Data excerpts:
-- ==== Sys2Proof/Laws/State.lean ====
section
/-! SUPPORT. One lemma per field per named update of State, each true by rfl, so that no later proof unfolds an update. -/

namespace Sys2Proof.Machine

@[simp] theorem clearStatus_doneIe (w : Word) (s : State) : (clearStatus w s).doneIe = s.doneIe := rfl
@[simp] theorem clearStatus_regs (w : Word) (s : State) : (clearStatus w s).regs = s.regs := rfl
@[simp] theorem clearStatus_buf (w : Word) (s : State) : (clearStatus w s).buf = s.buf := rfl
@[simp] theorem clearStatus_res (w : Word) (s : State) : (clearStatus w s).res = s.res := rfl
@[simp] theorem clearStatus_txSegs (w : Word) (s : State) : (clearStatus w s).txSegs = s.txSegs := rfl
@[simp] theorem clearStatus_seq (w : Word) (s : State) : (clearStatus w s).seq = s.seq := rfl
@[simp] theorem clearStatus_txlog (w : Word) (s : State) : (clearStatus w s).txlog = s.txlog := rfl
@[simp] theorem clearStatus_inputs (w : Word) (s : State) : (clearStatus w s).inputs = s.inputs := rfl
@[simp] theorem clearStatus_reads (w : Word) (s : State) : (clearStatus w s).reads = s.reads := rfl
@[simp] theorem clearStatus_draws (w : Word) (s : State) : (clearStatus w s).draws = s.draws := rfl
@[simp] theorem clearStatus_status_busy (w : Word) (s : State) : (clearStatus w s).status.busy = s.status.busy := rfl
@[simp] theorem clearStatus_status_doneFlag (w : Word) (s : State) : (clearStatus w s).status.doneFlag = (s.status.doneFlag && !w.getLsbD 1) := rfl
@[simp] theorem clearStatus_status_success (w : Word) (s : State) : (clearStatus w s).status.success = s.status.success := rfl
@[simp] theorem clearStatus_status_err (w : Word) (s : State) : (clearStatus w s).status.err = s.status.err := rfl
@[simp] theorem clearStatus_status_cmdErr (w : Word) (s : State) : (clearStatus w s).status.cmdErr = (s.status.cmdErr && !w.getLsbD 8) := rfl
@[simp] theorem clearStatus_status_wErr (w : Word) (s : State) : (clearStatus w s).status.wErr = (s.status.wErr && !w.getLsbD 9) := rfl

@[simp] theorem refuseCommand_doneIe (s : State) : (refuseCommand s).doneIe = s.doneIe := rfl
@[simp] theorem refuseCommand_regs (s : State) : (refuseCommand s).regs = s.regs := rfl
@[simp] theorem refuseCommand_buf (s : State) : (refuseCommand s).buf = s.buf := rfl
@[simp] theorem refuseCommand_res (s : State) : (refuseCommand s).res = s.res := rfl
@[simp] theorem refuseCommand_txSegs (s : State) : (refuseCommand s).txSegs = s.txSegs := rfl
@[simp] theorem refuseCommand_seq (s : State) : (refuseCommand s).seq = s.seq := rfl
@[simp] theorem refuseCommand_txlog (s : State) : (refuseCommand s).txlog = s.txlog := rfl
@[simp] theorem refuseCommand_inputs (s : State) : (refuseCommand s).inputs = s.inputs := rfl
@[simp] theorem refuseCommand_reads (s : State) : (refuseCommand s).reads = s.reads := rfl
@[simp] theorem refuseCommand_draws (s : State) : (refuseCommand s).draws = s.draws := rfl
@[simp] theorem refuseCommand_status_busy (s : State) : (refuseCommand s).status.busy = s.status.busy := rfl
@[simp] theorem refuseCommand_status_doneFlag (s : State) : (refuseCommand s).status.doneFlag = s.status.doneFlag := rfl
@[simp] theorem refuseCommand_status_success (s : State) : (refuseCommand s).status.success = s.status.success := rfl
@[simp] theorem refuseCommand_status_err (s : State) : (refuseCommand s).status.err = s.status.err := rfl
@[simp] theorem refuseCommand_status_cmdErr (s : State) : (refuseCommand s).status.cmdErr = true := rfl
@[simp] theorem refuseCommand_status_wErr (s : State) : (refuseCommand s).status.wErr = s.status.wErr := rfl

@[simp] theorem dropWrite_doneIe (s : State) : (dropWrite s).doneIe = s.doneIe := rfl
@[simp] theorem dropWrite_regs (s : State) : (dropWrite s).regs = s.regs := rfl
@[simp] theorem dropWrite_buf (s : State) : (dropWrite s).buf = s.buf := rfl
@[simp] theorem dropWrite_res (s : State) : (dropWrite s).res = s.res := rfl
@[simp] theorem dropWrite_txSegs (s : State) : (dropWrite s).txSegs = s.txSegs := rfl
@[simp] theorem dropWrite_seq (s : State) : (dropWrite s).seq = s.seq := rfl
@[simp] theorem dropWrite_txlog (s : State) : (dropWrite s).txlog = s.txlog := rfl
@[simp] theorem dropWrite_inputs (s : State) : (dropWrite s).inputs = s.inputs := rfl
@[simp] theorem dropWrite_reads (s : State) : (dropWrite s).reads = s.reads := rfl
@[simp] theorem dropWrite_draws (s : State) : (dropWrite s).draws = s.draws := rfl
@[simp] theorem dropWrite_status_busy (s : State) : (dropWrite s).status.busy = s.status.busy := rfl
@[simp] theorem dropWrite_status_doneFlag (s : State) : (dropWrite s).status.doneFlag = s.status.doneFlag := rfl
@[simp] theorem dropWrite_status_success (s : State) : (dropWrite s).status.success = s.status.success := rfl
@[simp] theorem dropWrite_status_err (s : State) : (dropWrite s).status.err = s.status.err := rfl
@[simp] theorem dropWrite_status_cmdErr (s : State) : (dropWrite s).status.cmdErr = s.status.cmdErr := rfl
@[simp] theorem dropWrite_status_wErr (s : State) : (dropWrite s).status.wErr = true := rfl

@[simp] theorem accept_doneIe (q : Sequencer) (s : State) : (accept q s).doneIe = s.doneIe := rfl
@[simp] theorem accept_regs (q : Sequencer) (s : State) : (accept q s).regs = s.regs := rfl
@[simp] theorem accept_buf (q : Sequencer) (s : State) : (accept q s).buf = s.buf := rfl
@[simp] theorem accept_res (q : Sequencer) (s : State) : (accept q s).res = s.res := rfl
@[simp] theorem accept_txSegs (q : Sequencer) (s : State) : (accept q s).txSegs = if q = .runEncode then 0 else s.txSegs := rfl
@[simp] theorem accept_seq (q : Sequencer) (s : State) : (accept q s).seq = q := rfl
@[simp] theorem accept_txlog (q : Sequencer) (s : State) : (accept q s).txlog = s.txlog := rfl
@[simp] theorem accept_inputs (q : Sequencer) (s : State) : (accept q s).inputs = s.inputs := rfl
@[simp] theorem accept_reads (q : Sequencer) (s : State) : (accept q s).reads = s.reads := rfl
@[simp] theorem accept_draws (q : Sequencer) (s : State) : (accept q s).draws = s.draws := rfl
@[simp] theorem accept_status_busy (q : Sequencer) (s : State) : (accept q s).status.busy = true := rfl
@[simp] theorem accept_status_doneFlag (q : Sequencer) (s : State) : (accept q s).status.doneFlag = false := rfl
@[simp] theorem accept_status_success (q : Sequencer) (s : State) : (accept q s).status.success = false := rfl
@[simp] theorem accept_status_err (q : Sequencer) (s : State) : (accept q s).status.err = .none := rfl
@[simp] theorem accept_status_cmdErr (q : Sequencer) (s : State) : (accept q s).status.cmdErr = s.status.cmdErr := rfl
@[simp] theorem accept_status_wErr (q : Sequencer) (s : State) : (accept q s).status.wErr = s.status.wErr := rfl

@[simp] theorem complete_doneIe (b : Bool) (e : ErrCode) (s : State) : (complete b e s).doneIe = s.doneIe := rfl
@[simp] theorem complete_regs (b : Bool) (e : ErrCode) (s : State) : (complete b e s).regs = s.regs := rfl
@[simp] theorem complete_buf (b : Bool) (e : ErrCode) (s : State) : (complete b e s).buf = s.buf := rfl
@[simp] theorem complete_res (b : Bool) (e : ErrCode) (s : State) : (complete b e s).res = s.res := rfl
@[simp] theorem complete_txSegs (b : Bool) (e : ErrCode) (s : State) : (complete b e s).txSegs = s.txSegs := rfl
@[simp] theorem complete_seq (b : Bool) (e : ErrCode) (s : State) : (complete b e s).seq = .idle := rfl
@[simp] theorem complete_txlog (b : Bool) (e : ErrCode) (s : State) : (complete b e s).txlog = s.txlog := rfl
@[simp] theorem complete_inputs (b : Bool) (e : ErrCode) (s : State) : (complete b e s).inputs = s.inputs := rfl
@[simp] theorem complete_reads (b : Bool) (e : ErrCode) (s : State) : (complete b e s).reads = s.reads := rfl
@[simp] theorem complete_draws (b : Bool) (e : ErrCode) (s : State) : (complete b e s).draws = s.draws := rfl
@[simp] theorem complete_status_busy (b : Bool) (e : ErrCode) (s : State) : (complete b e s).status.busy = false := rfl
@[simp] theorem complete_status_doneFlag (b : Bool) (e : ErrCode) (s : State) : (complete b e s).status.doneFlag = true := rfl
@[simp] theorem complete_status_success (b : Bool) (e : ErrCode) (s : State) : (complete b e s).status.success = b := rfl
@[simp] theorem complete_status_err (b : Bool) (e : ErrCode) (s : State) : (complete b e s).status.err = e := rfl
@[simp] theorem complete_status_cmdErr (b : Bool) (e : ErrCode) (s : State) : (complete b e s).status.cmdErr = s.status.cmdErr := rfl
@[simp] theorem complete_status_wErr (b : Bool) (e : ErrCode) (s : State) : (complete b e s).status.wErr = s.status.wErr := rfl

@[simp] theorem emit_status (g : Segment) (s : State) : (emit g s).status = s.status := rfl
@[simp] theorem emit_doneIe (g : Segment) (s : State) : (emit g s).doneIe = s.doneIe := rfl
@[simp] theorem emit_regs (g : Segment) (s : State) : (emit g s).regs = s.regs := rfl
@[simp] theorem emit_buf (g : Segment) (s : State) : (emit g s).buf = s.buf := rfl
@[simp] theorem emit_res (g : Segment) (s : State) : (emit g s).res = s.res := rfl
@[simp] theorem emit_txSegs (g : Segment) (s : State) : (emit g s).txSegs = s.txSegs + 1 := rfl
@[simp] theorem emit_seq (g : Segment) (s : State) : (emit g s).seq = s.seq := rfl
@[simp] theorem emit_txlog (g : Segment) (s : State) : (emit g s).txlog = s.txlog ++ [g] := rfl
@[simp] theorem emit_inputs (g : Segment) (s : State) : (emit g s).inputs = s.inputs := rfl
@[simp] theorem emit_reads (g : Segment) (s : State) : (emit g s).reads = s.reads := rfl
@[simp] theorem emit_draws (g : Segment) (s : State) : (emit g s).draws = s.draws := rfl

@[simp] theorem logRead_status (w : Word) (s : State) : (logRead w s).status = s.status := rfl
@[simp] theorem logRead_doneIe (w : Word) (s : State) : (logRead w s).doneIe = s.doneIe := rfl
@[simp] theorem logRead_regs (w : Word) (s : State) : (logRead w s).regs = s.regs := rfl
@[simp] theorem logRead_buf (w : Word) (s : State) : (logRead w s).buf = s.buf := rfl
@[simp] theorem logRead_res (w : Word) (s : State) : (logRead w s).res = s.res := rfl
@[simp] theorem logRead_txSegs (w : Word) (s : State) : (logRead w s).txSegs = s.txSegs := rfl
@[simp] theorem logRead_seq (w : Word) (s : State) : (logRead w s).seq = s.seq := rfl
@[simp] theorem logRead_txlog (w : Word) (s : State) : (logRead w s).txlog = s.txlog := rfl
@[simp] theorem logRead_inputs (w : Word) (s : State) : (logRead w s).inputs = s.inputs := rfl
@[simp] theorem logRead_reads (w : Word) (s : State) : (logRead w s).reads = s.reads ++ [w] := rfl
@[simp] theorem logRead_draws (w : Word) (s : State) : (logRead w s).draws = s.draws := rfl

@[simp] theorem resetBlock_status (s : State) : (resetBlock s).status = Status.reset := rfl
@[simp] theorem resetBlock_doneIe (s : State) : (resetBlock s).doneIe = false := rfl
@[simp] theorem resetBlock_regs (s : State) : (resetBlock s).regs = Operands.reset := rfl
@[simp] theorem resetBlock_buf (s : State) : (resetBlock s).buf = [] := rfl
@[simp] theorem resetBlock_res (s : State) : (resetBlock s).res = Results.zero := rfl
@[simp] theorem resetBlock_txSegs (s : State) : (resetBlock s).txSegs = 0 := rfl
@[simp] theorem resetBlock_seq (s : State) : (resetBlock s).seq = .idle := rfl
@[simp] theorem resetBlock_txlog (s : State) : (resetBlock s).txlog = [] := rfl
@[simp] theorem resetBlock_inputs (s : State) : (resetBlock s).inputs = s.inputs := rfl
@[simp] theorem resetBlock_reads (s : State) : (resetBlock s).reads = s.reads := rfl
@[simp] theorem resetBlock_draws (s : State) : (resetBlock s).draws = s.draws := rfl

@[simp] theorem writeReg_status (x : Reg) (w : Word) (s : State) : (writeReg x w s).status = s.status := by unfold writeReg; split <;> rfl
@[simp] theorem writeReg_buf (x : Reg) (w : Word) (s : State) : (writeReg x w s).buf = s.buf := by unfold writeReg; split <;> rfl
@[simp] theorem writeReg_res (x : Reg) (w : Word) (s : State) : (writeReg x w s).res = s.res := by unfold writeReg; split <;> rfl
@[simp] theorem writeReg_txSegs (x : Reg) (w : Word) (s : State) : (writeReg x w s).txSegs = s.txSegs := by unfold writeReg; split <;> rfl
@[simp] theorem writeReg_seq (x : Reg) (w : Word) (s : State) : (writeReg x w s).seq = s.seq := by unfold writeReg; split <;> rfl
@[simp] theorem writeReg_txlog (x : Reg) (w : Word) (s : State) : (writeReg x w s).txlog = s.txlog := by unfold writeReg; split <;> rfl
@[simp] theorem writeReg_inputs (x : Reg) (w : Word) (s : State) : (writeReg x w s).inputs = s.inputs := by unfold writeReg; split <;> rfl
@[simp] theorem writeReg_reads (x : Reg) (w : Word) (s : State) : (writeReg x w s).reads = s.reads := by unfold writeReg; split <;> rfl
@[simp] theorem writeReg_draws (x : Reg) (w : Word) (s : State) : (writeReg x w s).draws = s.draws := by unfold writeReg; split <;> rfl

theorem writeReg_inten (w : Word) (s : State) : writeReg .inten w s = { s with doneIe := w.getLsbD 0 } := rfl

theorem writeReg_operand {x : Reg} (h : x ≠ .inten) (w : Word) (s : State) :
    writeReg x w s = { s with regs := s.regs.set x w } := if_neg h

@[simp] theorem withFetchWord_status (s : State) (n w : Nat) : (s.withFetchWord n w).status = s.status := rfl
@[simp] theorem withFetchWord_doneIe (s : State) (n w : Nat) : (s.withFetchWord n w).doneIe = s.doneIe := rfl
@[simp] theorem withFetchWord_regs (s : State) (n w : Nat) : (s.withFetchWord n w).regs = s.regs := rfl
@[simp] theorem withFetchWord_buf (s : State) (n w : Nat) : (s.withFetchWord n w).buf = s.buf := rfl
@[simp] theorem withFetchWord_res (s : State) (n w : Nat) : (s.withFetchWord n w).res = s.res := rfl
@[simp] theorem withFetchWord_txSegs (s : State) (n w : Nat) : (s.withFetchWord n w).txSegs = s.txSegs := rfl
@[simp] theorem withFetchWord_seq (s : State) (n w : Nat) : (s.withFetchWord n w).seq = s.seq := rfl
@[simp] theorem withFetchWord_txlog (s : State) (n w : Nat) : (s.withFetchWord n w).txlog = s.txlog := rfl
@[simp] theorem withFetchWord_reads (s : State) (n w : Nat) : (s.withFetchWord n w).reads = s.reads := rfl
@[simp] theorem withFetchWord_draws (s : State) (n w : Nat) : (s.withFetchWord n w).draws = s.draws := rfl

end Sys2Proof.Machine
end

### TRY IT
Starting from the line that contains "w).doneIe = s.doneIe := rfl", transcribe each line to the end of the records above. Please add nothing.

### RESULT OF THE TASK
@[simp] theorem withFetchWord_doneIe (s : State) (n w : Nat) : (s.withFetchWord n w).doneIe = s.doneIe := rfl
@[simp] theorem withFetchWord_regs (s : State) (n w : Nat) : (s.withFetchWord n w).regs = s.regs := rfl
@[simp] theorem withFetchWord_buf (s : State) (n w : Nat) : (s.withFetchWord n w).buf = s.buf := rfl
@[simp] theorem withFetchWord_res (s : State) (n w : Nat) : (s.withFetchWord n w).res = s.res := rfl
@[simp] theorem withFetchWord_txSegs (s : State) (n w : Nat) : (s.withFetchWord n w).txSegs = s.txSegs := rfl
@[simp] theorem withFetchWord_seq (s : State) (n w : Nat) : (s.withFetchWord n w).seq = s.seq := rfl
@[simp] theorem withFetchWord_txlog (s : State) (n w : Nat) : (s.withFetchWord n w).txlog = s.txlog := rfl
@[simp] theorem withFetchWord_reads (s : State) (n w : Nat) : (s.withFetchWord n w).reads = s.reads := rfl
@[simp] theorem withFetchWord_draws (s : State) (n w : Nat) : (s.withFetchWord n w).draws = s.draws := rfl

end Sys2Proof.Machine
end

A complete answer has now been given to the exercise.